■ Work to be completed
Write out exactly the lines of the entries below from the one holding "cases moved_of_step h with" to the one holding "cases hfrom with", inclusive, and leave out all other lines.

┌─ Given records

/-- A step of an active transaction that goes on without a mark ends it, takes one of its IRQs, or delivers none. -/
theorem active_step_progress {s t : State} (hs : AtomicInv s) (hactive : s.state ≠ stateCode .idle) (h : step s = .next t)
    (ht : t.Running) :
    t.state = stateCode .idle ∨ irqsLeft t < irqsLeft s ∨
      (deliversIrq (nextEvent s) = false ∧ irqsLeft t = irqsLeft s) := by
  have hu : (takeEvent s).state ≠ stateCode .idle := by simpa using hactive
  cases moved_of_step h with
  | nothing he ht => exact .inr (.inr ⟨he, by simp [ht, irqsLeft]⟩)
  | refused r hr =>
    subst hr
    cases ht.right
  | faulted r hr =>
    subst hr
    cases ht.left
  | launchBFaulted r q _ _ hr =>
    subst hr
    cases ht.left
  | bufferAssigned ref n hidle _ => exact absurd hidle hu
  | launchedA a d hidle _ _ => exact absurd hidle hu
  | hostWrote a v he _ ht => exact .inr (.inr ⟨he, by simp [ht, irqsLeft]⟩)
  | dispatched rd b q hfrom hb hacc hr =>
    subst hr
    cases hfrom with
    | launch a d hidle _ => exact absurd hidle hu
    | extReset =>
      obtain rfl : q = .reset := (stateCode_injective (q := .reset) hb).symm
      exact .inl rfl
    | launchB _ howed =>
      rw [takeEvent_launchesOwed, hs.owesNone hs.atomic] at howed
      cases howed
    | irq k l b rd _ =>
      cases hflag : k || l || b with
      | true =>
        rw [override_state_of_flag hflag, stateCode_inj] at hb
        left
        rw [afterDispatch_state, ← hb, nextState_forcedState]
      | false =>
        rw [override_of_no_flag hflag] at hb hacc ⊢
        have hprogress := dispatch_progress (some rd) (by simpa using hs.atomic) (by simpa [State.Settled] using hs.settled)
          (by simpa [State.AtomicOwesNone] using hs.owesNone) hb hacc
        have hleft : irqsLeft (takeEvent s).clearPend = irqsLeft s := by simp [irqsLeft]
        rw [hleft] at hprogress
        exact hprogress.imp_right .inl

section
variable {ev : Nat → Event} {run : Nat → State}

theorem IsRun.atomic (hrun : IsRun ev run) (h0 : AtomicInv (run 0)) (k : Nat) : AtomicInv (run k) := by
  induction k with
  | zero => exact h0
  | succ k ih => exact (ih.withInputs [ev k]).step (hrun k)

/-- In an endless run no mark is ever set: the next step exists. -/
theorem IsRun.running (hrun : IsRun ev run) (k : Nat) : (run k).Running := by
  obtain ⟨hf, hr, -⟩ := step_eq_next.mp (hrun k)
  exact ⟨hf, hr⟩

/-- `active_step_progress` along a run. -/
theorem IsRun.progress (hrun : IsRun ev run) (h0 : AtomicInv (run 0)) {k : Nat} (hactive : (run k).state ≠ stateCode .idle) :
    (run (k + 1)).state = stateCode .idle ∨ irqsLeft (run (k + 1)) < irqsLeft (run k) ∨
      (deliversIrq (ev k) = false ∧ irqsLeft (run (k + 1)) = irqsLeft (run k)) :=
  active_step_progress ((hrun.atomic h0 k).withInputs [ev k]) hactive (hrun k) (hrun.running (k + 1))

/-- A transaction that never ends takes no more IRQs at a later point than at an earlier one. -/
theorem IsRun.irqsLeft_le (hrun : IsRun ev run) (h0 : AtomicInv (run 0)) {k j : Nat} (hkj : k ≤ j)
    (hactive : ∀ i, k ≤ i → (run i).state ≠ stateCode .idle) : irqsLeft (run j) ≤ irqsLeft (run k) := by
  induction j, hkj using Nat.le_induction with
  | base => exact Nat.le_refl _
  | succ j hkj ih =>
    rcases hrun.progress h0 (hactive j hkj) with hidle | hlt | ⟨-, heq⟩
    · exact absurd hidle (hactive (j + 1) (by omega))
    · omega
    · omega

└─

■ Solution to the exercise
  cases moved_of_step h with
  | nothing he ht => exact .inr (.inr ⟨he, by simp [ht, irqsLeft]⟩)
  | refused r hr =>
    subst hr
    cases ht.right
  | faulted r hr =>
    subst hr
    cases ht.left
  | launchBFaulted r q _ _ hr =>
    subst hr
    cases ht.left
  | bufferAssigned ref n hidle _ => exact absurd hidle hu
  | launchedA a d hidle _ _ => exact absurd hidle hu
  | hostWrote a v he _ ht => exact .inr (.inr ⟨he, by simp [ht, irqsLeft]⟩)
  | dispatched rd b q hfrom hb hacc hr =>
    subst hr
    cases hfrom with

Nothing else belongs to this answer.